In the entries below, some lines hold the string "getLsbD"; please say how many, giving the number and nothing else.
===== Material provided =====
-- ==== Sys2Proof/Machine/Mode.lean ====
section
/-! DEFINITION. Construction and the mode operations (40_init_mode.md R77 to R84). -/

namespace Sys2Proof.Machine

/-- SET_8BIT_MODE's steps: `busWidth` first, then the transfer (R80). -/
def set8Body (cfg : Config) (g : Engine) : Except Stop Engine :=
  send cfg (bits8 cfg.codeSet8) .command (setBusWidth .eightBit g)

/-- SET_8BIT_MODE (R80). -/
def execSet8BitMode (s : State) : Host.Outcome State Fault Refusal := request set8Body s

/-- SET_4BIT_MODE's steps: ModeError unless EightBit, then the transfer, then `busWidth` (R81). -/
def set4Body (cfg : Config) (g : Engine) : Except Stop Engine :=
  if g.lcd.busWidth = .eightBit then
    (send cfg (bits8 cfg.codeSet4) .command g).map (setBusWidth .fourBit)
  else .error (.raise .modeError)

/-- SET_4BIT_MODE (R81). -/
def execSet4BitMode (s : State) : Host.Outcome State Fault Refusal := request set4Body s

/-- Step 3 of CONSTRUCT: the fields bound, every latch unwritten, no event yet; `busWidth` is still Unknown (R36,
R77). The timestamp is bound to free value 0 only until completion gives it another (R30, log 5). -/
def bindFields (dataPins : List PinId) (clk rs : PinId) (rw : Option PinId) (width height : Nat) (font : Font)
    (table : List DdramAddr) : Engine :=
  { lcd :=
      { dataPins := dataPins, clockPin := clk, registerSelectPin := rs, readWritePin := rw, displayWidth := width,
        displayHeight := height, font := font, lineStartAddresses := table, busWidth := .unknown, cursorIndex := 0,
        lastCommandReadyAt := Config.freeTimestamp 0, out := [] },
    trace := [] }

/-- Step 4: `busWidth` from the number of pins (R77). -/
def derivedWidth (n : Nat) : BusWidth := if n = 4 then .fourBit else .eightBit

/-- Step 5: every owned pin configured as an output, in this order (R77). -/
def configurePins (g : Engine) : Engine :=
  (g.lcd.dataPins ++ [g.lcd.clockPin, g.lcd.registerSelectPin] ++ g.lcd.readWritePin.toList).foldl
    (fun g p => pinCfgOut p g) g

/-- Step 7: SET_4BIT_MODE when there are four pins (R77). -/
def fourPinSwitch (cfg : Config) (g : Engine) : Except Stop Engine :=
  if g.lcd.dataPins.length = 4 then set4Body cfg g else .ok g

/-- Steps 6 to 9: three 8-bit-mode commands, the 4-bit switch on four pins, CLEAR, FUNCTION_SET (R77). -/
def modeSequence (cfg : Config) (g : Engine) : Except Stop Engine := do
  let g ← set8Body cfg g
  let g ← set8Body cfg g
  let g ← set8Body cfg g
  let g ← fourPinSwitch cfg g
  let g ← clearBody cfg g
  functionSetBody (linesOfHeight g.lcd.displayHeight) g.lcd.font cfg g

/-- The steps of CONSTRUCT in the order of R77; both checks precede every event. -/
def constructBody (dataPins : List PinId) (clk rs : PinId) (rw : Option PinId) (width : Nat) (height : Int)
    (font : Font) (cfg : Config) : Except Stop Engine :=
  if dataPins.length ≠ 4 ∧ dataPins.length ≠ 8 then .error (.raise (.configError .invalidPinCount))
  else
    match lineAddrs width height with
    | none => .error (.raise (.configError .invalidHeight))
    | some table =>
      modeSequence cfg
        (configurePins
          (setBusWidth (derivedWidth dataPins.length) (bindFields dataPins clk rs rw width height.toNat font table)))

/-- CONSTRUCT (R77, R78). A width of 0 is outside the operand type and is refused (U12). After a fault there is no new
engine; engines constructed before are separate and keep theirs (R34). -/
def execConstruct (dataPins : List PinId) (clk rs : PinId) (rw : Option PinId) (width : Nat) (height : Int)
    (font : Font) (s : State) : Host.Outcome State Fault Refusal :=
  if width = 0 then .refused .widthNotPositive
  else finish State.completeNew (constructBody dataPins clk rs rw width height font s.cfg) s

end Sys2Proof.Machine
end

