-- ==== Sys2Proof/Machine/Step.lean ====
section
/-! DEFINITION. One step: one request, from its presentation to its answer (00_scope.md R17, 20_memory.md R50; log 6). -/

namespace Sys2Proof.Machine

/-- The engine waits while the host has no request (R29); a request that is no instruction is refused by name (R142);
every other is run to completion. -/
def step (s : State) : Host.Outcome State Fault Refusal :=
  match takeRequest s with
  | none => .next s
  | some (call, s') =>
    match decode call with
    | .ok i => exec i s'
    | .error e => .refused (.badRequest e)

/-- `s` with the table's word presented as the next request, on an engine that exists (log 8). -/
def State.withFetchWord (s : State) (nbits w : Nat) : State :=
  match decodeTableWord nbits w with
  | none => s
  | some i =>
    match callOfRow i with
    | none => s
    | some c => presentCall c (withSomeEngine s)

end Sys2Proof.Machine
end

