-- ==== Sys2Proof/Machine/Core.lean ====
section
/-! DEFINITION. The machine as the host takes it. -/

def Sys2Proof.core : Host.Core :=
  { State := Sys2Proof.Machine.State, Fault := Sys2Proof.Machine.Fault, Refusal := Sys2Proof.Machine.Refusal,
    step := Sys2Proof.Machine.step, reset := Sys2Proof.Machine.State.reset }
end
=====
===== Material provided =====
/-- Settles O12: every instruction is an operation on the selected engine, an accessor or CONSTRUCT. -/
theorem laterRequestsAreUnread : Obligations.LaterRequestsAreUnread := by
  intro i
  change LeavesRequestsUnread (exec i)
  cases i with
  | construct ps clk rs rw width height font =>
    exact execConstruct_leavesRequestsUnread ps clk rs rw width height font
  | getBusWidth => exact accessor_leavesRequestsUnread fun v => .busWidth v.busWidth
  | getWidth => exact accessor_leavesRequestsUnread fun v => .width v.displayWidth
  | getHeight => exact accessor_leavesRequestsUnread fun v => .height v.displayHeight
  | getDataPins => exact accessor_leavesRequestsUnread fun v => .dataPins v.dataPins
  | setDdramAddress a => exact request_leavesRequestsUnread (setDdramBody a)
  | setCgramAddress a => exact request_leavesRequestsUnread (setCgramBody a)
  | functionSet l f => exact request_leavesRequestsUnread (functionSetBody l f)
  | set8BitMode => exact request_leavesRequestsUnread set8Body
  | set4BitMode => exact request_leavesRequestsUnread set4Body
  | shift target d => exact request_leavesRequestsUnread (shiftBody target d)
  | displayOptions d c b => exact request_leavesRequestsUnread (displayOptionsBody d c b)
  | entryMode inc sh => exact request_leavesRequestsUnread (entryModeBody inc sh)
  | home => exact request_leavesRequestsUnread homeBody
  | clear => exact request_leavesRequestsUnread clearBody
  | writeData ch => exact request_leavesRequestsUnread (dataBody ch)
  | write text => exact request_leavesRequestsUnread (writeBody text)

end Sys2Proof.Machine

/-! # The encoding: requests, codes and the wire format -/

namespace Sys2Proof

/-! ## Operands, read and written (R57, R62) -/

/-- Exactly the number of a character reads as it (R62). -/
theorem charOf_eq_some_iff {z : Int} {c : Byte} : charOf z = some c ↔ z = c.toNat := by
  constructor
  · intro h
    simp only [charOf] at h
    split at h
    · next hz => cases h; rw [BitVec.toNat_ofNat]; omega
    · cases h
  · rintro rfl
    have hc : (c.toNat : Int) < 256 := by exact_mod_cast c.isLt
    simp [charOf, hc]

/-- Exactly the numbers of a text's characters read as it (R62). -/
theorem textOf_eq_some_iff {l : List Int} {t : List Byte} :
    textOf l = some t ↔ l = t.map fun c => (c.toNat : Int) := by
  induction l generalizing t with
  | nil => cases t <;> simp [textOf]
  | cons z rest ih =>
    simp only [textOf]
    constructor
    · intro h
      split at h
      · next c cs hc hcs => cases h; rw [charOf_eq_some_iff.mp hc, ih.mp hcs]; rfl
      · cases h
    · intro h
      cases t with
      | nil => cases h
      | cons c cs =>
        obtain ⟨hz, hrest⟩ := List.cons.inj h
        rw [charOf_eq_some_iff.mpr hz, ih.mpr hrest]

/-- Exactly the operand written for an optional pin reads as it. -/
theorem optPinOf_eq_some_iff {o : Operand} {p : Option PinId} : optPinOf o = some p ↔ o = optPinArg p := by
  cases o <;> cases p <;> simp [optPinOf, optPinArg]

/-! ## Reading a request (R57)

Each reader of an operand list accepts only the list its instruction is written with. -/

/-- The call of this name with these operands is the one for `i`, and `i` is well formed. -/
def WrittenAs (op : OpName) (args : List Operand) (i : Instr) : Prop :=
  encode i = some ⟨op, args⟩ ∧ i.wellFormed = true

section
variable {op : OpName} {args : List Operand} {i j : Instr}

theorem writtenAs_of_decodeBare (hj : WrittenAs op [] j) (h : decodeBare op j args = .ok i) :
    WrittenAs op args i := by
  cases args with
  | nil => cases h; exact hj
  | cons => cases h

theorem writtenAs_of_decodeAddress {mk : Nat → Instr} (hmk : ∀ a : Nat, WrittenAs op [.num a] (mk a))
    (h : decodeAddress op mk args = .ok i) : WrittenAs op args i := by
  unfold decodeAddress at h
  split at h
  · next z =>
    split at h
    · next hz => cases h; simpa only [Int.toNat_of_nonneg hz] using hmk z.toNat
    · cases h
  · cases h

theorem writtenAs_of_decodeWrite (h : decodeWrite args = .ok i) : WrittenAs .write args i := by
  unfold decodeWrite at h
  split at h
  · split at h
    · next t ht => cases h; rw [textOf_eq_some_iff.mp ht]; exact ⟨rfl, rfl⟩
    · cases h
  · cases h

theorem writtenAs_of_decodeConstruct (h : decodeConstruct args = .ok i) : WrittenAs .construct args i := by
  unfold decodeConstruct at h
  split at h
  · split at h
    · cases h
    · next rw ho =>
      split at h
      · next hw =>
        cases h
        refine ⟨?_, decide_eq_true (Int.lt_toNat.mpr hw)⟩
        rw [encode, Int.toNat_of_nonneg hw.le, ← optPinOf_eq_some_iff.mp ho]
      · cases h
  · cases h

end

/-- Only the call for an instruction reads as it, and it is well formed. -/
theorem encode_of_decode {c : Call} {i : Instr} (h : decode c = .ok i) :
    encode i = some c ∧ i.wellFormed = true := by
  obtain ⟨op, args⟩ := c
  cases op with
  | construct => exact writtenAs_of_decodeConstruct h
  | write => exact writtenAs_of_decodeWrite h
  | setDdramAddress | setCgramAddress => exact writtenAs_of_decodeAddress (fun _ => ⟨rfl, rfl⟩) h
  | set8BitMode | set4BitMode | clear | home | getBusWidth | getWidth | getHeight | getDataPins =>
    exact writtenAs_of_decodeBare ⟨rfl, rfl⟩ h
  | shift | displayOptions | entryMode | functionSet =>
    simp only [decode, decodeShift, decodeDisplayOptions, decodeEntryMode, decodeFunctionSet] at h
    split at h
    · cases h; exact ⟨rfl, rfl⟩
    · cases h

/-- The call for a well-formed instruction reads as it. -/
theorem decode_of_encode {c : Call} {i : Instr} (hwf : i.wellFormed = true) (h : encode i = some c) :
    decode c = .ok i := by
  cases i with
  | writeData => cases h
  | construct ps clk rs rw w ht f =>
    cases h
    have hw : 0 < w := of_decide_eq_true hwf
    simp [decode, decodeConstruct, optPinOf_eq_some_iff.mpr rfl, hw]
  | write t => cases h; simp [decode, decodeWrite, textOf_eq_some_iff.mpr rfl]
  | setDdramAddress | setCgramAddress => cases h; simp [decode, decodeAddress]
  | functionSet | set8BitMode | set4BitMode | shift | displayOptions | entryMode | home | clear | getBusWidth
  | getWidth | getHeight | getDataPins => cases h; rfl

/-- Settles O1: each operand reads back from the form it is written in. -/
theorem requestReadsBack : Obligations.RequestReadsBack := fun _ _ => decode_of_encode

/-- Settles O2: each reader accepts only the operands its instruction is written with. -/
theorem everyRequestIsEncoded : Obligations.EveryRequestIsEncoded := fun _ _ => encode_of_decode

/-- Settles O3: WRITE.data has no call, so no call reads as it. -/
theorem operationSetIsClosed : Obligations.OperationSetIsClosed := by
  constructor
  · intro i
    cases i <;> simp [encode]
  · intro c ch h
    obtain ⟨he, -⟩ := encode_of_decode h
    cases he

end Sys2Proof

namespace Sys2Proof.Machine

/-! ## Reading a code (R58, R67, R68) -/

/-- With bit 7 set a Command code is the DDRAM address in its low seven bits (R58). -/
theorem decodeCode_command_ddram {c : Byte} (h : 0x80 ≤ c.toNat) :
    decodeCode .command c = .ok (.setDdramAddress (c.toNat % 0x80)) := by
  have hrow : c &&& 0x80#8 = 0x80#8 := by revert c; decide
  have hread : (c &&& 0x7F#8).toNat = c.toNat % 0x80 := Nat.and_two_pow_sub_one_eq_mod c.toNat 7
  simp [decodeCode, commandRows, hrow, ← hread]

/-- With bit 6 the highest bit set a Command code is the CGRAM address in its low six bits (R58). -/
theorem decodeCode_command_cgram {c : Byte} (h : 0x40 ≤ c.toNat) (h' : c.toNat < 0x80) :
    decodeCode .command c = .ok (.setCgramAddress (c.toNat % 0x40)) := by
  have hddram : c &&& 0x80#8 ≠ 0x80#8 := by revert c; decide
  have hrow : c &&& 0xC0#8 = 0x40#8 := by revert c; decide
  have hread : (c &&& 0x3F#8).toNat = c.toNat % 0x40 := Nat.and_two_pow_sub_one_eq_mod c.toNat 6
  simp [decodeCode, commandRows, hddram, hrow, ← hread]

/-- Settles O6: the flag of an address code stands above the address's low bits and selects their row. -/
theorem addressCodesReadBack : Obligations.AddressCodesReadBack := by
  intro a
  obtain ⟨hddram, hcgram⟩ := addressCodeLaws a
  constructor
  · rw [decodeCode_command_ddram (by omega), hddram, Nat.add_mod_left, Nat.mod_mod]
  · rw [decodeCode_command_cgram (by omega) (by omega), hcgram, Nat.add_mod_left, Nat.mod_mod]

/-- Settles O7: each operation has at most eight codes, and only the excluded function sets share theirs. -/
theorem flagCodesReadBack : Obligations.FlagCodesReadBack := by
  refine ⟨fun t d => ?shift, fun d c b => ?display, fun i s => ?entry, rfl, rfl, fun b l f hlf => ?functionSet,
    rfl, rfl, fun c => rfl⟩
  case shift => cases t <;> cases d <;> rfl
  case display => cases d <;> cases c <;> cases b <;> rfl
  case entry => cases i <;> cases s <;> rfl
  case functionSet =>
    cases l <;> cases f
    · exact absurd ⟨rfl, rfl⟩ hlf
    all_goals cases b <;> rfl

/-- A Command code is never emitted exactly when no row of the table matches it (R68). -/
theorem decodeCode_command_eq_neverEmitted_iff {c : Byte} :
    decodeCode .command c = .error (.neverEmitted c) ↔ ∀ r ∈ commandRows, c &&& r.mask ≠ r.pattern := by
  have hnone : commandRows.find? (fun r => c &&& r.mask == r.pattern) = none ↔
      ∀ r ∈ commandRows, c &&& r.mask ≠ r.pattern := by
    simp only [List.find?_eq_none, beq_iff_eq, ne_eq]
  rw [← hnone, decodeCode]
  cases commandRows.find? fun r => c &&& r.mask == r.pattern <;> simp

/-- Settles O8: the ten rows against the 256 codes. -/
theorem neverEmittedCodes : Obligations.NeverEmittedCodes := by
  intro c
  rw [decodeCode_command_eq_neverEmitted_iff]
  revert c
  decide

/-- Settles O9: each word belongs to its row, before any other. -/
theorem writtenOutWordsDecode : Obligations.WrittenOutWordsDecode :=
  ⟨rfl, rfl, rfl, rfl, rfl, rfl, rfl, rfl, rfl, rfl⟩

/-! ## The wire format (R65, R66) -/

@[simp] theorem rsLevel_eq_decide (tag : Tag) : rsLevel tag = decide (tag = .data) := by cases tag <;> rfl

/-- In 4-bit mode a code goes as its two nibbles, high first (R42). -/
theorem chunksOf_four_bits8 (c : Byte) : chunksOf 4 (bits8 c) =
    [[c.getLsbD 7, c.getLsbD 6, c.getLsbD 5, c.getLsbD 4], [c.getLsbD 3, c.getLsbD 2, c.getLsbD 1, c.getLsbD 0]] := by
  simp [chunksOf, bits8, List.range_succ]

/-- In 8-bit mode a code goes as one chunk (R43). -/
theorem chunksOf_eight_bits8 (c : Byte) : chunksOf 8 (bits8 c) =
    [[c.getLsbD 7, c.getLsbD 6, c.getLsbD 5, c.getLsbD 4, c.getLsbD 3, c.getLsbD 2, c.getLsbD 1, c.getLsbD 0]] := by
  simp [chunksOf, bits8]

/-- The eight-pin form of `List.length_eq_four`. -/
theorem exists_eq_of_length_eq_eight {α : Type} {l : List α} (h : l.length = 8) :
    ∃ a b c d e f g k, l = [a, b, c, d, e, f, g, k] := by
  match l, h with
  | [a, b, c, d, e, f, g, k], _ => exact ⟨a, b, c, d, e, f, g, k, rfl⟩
=====
## Result of the exercise
2